TASK BRIEF
Taking the listing below, restate word for word each line from the line with "def State.sweptAt (s" to the line with "torn (R497). -/", ends included, and stop there.
___ DATA IN THIS EXERCISE ___
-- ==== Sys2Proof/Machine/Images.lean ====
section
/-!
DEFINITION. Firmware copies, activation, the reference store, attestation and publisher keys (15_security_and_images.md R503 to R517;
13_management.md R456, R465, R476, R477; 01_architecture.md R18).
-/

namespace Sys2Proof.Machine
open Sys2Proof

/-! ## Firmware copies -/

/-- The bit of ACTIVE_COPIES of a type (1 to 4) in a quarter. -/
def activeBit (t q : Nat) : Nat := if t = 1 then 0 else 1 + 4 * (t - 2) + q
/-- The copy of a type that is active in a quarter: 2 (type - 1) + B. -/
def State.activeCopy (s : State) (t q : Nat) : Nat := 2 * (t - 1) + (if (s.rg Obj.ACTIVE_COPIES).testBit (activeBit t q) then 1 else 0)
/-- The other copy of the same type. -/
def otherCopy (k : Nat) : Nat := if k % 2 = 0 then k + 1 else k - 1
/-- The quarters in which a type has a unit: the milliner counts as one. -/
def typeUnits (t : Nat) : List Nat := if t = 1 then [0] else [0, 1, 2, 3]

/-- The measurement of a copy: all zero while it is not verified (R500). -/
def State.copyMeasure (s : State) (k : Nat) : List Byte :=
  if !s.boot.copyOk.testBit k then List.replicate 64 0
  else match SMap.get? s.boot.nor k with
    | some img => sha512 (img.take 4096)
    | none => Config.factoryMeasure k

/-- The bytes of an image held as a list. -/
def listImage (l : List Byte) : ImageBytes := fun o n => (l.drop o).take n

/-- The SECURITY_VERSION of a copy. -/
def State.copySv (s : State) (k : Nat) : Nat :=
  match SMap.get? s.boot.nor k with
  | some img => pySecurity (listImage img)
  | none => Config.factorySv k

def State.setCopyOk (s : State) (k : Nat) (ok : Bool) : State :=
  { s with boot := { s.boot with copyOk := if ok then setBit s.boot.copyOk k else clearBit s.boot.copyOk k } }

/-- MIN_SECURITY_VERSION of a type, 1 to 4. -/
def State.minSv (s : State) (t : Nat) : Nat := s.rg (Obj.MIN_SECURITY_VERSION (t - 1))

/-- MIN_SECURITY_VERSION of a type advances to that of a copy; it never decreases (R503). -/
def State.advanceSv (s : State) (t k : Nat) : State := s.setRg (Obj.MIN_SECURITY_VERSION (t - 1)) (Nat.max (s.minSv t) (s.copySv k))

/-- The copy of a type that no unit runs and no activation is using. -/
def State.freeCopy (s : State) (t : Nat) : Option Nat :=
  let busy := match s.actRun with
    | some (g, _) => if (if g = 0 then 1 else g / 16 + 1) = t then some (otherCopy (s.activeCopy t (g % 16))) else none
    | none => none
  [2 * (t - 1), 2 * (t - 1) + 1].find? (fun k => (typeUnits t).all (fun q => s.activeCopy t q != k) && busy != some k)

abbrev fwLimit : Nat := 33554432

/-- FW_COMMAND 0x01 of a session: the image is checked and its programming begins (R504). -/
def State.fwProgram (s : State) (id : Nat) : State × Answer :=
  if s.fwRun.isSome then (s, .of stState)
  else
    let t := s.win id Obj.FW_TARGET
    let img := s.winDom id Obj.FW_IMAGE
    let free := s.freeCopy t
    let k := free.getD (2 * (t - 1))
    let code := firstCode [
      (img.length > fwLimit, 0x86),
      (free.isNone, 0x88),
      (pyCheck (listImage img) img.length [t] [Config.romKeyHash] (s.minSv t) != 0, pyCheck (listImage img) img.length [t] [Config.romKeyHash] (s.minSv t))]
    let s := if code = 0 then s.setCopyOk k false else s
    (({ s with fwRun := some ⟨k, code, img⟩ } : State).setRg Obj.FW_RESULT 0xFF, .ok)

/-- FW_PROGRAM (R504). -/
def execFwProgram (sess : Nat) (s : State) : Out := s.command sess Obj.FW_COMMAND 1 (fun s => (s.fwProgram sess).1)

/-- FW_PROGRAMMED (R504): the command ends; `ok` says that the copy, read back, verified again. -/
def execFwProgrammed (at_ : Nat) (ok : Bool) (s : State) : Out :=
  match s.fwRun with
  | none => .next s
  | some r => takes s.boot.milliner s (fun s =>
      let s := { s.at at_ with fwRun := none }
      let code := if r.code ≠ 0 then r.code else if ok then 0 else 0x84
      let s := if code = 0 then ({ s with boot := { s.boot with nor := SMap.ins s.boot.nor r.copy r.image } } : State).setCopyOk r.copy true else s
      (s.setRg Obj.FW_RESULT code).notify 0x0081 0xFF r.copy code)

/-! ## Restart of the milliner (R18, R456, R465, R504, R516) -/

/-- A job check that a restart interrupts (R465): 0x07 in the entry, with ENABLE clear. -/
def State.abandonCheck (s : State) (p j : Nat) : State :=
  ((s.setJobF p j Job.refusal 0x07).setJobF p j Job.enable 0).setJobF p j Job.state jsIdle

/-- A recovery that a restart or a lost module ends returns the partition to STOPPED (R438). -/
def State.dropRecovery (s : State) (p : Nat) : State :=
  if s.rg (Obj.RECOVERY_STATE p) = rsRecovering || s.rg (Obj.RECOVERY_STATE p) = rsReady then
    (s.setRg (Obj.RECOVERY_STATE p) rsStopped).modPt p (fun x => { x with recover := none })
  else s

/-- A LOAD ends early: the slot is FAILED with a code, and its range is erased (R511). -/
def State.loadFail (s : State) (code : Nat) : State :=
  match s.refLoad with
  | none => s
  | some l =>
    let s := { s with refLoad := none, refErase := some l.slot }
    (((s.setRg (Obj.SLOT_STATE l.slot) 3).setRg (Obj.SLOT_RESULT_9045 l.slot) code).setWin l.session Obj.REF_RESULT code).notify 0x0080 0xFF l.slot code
___
___ DATA IN THIS EXERCISE ___
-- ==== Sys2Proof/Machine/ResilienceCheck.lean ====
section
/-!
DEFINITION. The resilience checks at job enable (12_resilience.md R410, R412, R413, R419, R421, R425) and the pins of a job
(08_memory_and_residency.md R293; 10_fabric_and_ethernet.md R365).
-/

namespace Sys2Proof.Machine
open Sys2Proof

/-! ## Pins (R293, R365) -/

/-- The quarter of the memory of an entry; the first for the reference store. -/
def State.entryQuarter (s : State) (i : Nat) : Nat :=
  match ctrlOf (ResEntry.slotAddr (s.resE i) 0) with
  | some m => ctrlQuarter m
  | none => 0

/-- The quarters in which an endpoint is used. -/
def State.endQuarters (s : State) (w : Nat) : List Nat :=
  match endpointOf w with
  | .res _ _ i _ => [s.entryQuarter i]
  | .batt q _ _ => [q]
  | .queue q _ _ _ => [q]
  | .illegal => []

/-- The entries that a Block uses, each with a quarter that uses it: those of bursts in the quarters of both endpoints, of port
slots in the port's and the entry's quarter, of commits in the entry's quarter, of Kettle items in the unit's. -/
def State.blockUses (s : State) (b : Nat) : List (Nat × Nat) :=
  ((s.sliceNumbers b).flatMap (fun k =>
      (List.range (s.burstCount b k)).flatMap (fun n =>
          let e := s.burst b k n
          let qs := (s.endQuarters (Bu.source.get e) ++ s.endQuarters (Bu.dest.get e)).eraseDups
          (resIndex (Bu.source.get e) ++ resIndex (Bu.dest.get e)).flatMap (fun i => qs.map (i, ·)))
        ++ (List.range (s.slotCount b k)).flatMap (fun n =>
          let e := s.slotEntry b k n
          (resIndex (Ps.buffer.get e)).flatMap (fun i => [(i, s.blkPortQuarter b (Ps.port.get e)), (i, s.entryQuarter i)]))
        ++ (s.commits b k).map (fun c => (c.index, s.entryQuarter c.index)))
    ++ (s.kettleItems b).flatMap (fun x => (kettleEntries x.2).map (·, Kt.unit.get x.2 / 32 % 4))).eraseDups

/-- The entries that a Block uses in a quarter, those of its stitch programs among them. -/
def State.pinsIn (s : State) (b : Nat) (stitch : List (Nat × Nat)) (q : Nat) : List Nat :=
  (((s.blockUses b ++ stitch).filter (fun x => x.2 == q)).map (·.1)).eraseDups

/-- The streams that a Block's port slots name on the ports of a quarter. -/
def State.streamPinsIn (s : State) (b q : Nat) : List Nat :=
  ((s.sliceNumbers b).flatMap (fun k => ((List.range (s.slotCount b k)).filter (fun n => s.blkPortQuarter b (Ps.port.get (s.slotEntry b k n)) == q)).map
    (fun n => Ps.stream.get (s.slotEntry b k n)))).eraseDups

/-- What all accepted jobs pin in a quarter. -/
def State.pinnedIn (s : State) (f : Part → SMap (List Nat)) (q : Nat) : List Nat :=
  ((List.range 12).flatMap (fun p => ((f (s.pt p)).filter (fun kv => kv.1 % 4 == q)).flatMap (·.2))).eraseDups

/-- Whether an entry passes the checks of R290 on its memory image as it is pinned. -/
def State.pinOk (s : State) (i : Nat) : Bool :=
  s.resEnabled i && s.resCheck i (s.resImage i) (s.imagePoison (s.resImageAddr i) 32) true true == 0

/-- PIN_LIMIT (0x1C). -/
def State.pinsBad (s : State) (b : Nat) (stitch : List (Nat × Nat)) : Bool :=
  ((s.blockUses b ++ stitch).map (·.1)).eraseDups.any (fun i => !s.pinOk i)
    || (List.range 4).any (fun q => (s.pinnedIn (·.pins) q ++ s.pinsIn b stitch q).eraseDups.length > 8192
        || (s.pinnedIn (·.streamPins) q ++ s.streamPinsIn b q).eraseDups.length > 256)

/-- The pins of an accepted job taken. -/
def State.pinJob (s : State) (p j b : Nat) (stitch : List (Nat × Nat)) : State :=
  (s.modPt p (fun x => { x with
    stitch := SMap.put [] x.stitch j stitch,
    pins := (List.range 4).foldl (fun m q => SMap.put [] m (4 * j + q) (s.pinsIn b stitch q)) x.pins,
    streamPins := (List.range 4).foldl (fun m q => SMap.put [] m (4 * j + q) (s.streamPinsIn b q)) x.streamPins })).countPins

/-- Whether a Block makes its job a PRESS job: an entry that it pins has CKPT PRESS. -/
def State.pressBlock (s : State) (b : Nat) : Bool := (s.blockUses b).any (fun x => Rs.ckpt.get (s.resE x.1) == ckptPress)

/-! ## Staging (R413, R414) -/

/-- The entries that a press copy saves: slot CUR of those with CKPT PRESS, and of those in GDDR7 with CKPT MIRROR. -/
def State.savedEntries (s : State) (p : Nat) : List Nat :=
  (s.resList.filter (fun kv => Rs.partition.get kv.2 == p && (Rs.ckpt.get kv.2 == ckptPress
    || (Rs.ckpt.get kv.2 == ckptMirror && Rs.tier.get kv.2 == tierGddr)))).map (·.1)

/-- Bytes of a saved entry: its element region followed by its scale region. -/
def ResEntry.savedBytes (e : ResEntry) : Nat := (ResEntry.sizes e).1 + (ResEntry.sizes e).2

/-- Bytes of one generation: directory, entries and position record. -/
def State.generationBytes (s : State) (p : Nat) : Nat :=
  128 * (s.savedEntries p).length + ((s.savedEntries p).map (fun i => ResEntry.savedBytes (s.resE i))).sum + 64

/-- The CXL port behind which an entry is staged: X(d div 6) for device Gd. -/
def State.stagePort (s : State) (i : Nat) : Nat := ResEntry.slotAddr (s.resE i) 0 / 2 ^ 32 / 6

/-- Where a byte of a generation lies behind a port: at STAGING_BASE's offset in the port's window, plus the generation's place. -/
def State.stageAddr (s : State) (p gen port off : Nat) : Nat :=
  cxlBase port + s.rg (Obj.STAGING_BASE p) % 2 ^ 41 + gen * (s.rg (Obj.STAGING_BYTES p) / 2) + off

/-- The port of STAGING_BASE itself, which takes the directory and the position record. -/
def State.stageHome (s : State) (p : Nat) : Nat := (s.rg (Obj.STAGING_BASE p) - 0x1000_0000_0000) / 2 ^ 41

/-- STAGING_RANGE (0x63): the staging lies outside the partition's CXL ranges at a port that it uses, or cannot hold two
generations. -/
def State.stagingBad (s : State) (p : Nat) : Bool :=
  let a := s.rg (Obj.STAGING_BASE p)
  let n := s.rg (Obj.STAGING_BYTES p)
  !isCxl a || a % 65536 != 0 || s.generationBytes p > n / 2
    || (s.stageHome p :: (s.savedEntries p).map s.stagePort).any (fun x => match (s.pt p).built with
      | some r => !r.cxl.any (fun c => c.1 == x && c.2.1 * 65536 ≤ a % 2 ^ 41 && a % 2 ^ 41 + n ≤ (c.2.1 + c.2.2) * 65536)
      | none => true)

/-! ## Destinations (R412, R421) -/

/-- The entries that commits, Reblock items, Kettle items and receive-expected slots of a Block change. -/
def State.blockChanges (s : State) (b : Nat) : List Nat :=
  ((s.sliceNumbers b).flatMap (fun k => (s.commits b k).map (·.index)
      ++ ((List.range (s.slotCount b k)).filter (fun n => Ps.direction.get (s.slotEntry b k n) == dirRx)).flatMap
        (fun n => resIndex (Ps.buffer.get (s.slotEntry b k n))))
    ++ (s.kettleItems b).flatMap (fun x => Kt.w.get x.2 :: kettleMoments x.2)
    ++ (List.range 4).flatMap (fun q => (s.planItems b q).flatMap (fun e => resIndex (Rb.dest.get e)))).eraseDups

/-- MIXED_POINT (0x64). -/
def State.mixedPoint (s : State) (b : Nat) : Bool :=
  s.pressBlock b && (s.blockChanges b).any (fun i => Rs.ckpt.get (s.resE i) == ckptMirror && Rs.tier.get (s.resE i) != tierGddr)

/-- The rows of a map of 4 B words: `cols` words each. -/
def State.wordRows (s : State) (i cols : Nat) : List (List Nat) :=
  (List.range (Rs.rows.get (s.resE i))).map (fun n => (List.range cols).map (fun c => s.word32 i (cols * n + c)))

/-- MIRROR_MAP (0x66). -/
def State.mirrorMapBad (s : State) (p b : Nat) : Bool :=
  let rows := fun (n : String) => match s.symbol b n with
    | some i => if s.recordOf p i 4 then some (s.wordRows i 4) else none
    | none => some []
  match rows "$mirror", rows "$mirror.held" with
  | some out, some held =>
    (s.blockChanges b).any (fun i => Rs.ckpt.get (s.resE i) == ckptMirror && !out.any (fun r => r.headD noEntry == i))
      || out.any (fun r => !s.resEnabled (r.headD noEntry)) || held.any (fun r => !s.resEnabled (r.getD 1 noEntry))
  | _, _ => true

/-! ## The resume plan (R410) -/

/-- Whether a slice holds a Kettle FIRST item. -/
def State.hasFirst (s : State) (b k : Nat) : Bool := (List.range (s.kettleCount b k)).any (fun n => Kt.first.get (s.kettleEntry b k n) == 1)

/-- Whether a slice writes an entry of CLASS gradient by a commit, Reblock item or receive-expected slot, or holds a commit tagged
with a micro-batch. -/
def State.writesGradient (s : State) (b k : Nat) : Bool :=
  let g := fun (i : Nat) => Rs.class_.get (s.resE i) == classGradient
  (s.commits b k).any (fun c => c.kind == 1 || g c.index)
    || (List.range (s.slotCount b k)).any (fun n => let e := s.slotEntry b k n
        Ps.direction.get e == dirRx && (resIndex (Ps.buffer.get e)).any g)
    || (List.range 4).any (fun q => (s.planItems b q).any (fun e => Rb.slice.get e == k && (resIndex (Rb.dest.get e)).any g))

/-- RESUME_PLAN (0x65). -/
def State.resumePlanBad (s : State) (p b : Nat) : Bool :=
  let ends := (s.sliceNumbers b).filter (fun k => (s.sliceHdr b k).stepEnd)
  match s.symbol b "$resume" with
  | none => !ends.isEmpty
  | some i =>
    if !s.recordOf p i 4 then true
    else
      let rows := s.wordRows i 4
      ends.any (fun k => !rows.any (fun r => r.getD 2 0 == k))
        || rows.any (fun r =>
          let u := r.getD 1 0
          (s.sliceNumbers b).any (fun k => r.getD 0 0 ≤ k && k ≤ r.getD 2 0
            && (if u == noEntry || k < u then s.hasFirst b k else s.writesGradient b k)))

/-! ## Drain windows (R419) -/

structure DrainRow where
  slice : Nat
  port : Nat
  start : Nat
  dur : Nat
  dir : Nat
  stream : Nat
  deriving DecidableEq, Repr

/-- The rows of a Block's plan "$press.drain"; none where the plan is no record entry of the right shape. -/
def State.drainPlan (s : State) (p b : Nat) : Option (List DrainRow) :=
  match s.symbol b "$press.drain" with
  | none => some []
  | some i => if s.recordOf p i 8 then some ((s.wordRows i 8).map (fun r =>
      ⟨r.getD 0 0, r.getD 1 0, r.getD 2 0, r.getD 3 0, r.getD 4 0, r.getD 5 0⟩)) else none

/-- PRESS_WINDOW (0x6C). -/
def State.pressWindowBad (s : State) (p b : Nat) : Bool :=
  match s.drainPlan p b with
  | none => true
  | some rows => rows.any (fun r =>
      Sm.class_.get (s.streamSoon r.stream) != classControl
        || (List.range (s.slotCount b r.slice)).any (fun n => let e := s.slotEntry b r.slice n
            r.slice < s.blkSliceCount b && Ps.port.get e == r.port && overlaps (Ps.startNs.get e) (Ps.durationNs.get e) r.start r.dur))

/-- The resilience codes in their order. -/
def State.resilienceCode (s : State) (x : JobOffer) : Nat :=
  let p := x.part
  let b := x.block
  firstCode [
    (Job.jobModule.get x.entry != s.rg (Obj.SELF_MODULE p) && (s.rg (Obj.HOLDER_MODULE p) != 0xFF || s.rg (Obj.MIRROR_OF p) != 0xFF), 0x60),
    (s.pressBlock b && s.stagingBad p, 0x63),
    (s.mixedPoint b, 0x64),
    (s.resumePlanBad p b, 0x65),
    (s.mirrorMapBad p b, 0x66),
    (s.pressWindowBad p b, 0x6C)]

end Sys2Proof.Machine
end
___
___ DATA IN THIS EXERCISE ___
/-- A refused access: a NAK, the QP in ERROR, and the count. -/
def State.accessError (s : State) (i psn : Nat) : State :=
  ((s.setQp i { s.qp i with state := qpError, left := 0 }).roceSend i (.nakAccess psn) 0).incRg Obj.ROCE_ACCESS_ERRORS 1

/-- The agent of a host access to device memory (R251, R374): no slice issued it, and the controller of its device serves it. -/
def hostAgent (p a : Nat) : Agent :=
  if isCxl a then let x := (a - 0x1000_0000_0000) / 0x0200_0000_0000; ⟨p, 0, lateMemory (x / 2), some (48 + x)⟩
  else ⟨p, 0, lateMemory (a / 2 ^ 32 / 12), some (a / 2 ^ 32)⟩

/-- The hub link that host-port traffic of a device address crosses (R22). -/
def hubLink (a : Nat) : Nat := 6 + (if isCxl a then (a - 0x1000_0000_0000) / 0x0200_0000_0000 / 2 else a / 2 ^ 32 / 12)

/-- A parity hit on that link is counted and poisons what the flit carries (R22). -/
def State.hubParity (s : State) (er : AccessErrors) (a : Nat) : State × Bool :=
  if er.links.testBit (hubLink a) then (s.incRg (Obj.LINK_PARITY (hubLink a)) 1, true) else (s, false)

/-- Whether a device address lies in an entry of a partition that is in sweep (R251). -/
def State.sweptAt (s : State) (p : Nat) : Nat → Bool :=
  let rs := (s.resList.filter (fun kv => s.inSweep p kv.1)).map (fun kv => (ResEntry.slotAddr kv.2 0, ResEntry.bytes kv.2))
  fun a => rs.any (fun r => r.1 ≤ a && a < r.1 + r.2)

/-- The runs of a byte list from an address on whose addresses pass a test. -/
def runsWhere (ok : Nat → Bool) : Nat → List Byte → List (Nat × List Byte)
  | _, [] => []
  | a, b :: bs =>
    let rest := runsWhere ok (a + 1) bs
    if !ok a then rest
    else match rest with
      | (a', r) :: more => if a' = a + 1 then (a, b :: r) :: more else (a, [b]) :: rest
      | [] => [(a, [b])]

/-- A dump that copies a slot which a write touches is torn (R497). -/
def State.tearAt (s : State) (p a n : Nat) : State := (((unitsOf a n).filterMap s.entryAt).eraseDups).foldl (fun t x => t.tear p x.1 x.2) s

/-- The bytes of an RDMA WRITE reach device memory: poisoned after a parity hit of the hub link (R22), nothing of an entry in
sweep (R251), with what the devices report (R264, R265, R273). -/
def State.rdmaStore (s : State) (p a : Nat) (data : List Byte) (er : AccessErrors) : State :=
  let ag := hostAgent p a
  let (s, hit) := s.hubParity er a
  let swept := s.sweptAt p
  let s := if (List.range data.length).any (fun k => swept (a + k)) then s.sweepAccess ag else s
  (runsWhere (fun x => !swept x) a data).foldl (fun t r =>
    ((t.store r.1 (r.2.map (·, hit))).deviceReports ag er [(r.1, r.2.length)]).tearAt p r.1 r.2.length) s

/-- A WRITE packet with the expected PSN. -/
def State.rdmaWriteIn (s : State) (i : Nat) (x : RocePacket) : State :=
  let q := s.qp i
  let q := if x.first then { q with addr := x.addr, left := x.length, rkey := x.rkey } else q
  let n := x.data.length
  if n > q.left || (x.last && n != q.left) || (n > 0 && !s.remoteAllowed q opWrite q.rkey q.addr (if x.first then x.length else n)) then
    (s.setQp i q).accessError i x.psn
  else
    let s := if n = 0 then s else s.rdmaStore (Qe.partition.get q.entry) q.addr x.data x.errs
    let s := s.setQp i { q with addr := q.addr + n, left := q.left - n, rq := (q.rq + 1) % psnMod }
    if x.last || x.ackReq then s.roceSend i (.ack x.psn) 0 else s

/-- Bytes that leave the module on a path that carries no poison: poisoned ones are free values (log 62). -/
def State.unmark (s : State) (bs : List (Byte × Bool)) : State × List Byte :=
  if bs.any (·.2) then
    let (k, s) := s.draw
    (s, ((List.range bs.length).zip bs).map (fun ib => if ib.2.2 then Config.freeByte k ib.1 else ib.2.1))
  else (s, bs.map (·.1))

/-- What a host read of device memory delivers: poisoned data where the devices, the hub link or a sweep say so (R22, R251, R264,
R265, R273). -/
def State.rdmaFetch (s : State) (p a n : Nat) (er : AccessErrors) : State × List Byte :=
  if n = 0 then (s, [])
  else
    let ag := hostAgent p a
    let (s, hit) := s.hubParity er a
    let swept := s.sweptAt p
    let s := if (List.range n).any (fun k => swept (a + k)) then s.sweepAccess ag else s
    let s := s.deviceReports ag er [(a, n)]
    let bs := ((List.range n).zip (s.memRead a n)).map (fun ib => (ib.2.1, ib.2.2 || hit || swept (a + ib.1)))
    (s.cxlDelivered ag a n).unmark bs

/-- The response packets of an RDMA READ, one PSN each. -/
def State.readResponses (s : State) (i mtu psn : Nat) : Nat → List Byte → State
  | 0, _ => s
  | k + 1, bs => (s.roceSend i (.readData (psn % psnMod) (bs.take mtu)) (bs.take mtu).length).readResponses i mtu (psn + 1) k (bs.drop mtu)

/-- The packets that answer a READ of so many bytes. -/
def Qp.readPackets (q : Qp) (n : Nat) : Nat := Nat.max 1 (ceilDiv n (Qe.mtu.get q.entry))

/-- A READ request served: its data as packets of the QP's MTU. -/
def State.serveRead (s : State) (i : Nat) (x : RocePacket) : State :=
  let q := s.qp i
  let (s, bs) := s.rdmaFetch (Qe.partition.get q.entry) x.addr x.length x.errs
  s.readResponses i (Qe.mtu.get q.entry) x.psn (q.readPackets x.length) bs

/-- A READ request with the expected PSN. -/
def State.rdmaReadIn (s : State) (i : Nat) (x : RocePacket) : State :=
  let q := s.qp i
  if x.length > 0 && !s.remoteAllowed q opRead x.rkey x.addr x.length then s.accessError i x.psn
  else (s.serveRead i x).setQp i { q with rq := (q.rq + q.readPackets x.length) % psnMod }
___
PROBLEM SOLUTION
def State.sweptAt (s : State) (p : Nat) : Nat → Bool :=
  let rs := (s.resList.filter (fun kv => s.inSweep p kv.1)).map (fun kv => (ResEntry.slotAddr kv.2 0, ResEntry.bytes kv.2))
  fun a => rs.any (fun r => r.1 ≤ a && a < r.1 + r.2)

/-- The runs of a byte list from an address on whose addresses pass a test. -/
def runsWhere (ok : Nat → Bool) : Nat → List Byte → List (Nat × List Byte)
  | _, [] => []
  | a, b :: bs =>
    let rest := runsWhere ok (a + 1) bs
    if !ok a then rest
    else match rest with
      | (a', r) :: more => if a' = a + 1 then (a, b :: r) :: more else (a, [b]) :: rest
      | [] => [(a, [b])]

/-- A dump that copies a slot which a write touches is torn (R497). -/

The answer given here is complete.